Task to carry out >> Work out the count of lines in the material where the string "testBit" shows up, and reply with it alone.

Information given >>
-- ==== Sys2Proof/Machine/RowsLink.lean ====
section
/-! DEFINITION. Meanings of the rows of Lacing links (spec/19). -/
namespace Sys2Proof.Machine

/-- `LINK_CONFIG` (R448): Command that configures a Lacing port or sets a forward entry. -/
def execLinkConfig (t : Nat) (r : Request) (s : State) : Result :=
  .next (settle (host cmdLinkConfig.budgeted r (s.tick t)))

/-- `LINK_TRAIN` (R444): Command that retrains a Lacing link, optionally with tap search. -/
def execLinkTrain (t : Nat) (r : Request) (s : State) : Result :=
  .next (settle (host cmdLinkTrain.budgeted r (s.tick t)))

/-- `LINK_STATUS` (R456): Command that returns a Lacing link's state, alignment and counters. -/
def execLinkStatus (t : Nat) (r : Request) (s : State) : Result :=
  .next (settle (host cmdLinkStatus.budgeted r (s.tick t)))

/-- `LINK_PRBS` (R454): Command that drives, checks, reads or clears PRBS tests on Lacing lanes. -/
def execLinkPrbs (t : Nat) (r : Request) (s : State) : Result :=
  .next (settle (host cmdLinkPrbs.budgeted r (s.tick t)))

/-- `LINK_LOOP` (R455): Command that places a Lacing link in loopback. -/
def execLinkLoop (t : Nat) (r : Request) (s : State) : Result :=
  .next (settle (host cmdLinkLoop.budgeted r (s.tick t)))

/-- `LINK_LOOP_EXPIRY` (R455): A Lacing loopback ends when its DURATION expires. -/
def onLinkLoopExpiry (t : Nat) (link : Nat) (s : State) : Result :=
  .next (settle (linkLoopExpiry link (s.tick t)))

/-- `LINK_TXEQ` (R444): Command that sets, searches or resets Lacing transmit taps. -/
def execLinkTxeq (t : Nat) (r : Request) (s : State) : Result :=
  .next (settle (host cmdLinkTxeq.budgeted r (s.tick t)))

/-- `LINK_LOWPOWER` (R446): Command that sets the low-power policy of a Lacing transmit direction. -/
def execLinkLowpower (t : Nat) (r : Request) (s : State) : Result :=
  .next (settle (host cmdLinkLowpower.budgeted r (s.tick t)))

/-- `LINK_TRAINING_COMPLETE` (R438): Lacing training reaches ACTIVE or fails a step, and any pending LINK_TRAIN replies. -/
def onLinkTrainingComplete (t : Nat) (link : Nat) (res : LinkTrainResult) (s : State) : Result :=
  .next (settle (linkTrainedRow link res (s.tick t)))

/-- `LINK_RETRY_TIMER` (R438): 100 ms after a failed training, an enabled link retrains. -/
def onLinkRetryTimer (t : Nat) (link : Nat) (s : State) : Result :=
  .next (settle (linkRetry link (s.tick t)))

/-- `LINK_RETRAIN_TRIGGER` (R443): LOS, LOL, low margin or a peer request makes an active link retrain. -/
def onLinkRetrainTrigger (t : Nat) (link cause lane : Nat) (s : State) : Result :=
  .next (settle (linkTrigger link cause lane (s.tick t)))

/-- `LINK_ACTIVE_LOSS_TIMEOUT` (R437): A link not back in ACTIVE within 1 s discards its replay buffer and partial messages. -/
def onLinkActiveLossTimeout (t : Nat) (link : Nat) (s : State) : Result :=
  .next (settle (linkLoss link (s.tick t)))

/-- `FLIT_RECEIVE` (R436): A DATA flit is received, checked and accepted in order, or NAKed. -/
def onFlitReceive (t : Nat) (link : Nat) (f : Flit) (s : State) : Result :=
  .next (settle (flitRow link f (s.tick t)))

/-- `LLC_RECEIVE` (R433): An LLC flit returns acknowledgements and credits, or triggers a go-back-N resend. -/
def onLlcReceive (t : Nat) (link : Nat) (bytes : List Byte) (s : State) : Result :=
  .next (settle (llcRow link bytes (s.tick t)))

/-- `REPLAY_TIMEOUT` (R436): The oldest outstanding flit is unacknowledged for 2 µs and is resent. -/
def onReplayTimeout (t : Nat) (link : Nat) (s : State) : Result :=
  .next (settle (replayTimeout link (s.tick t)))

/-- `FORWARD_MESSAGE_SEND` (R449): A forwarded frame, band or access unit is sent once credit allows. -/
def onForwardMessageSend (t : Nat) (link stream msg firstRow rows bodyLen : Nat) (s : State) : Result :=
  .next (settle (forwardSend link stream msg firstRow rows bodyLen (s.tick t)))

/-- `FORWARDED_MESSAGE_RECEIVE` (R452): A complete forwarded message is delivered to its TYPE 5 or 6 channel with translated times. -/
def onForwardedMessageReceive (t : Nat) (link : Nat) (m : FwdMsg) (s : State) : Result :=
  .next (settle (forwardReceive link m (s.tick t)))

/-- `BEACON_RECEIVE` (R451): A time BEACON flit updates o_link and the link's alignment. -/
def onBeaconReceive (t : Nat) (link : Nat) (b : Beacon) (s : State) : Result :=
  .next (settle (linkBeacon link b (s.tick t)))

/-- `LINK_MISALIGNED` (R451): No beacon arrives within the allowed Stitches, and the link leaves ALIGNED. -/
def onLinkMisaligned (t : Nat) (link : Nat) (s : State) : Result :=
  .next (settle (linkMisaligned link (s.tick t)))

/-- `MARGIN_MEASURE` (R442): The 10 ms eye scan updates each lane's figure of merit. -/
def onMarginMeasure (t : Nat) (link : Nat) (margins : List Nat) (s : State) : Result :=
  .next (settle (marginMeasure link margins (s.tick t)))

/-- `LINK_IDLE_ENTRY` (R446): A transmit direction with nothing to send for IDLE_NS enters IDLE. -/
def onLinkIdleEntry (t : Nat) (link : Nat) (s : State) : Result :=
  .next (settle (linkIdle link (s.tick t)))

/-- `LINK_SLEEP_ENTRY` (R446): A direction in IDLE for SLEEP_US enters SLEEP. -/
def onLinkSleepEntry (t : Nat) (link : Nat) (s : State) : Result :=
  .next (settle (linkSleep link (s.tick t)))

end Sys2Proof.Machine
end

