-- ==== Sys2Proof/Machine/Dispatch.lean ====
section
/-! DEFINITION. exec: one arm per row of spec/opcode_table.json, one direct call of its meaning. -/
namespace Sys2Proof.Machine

---

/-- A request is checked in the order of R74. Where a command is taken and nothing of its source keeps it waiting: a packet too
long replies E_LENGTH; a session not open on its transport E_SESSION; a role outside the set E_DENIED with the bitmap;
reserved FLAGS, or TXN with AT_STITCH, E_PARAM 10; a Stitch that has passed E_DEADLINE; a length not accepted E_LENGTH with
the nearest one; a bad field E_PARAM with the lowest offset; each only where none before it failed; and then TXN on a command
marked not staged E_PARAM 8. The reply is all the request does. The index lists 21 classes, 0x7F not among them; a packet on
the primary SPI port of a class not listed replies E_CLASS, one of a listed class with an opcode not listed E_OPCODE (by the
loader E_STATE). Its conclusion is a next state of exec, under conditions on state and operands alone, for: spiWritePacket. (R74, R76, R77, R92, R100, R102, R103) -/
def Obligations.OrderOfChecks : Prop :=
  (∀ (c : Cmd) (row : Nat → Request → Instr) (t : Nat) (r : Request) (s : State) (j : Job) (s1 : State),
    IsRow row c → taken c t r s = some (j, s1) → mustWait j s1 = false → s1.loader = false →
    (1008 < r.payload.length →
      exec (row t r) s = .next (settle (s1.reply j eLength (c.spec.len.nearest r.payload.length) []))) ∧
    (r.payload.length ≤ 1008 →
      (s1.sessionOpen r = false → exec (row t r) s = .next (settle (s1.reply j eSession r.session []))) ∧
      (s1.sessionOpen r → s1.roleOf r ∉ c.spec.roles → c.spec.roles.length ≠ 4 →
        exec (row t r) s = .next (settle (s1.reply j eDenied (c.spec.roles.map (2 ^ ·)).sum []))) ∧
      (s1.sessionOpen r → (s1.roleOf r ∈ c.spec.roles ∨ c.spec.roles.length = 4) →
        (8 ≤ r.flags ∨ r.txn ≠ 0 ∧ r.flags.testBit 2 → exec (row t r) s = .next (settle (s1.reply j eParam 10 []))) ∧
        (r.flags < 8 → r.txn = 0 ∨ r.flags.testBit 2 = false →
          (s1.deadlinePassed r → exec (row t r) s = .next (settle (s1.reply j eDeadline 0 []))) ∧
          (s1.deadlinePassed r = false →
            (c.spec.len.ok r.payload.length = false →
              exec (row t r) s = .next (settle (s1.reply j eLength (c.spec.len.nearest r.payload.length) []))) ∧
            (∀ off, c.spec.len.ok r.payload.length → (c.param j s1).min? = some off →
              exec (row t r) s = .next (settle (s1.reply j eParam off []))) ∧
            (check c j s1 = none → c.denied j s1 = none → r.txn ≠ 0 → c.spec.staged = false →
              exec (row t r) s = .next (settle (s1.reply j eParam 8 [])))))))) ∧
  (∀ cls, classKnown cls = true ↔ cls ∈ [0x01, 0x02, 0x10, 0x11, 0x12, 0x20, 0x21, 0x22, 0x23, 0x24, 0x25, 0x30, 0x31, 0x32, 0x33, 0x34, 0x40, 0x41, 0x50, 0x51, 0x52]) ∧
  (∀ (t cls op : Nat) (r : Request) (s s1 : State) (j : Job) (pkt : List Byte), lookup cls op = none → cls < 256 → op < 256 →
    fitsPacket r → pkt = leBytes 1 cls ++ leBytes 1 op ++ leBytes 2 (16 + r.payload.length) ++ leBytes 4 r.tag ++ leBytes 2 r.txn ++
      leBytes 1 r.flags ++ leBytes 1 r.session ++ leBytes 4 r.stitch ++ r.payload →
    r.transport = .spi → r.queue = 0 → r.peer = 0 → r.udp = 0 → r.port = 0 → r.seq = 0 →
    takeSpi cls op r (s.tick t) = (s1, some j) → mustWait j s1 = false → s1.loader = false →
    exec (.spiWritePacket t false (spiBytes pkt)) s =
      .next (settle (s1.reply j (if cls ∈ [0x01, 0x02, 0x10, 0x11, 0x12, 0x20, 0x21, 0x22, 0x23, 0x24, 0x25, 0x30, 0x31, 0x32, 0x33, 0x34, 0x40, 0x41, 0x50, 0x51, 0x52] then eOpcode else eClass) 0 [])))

Output >> 2